A downed tree blocks a section of the Benjamin Franklin Parkway, as Hurricane Irene made its way along the Eastern Seaboard, Aug. 28, 2011, in Philadelphia. Philadelphia is expected to get hotter in the summer, with wetter winter weather along with severe storms.

While almost 200 nations gather in Paris to hammer out an agreement to cut carbon dioxide emissions, Philadelphia released its own report on how the city needs to adapt to rising seas and a warming Earth. Climate change will continue to bring hotter summers and wetter winters with more severe storms to the Delaware Valley. Much of the precipitation will be heavy, increasing the risk of flooding.

The city will still have four seasons, and maintain the same freeze thaw cycles.

Katherine Gajewski, Philadelphia’s sustainability director, says hotter summers and wetter winters, accompanied by more severe storms seems like a contradiction.

“So that’s really hard, I think, for people to wrap their minds around,” said Gajewski. “Its generally going to get warmer but yet we’re going to have more severe winters, how can those two realities coexist?”

In fact they already do. Philadelphia has experienced its two hottest summers and its two wettest winters on record in just the past five years. Gajewski has been working with all city departments to get them to prepare.
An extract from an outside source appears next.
-- ==== Sys2Proof/Machine/Dispatch.lean ====
section
/-! DEFINITION. One arm per command: a direct call of its meaning. -/

namespace Sys2Proof.Machine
“There’s no certainty about what’s going to happen,” she said. “And we’re making investments and decisions every day as a city government that are going to continue to be with us for decades to come. We’re really trying to figure out how to bring the best available climate science to practioners in Philadelphia to help them make the best informed, forward-looking decisions as they can.”

The city has already implemented projects through the water department to curtail future flooding. Rain gardens and green roofs across the city will help put as much water into the soil as possible, keeping it out of the sewer and drainage systems to prevent flash floods. The streets department has installed concrete pads at busy bus stops in anticipation of hotter temperatures, which cause the asphalt to buckle. And the parks and recreation department is experimenting with new trees and vegetation that will be able to thrive in a new climate, as the less adapted species die out.

A traffic triangle converted to a rain garden.

Louis Cook via flickr / Philadelphia Water Department

A traffic triangle converted to a rain garden.

One thing the city says it can’t do is spend a lot of money on engineering fixes that could end up sending more carbon dioxide emissions into the atmosphere. Chris Crockett, deputy commissioner of planning for the city’s water department, says the city has opted out of huge infrastructure projects to divert storm water.

“We could, instead of doing these greener practices, we could just go and dig a hole to China and build a tunnel. But that has a huge carbon footprint, and we have to operate and maintain equipment and pumps that have a huge carbon footprint in the long run.”

And he says, there’s no flexibility with tunnels and holes lined with cement, while the rain gardens can be re-worked and re-imagined.

When it comes to sea level rise, the report shows the greatest impacts will be felt in neighborhoods east of I-95, along the Delaware river, as well as Eastwick in Southwest Philadelphia.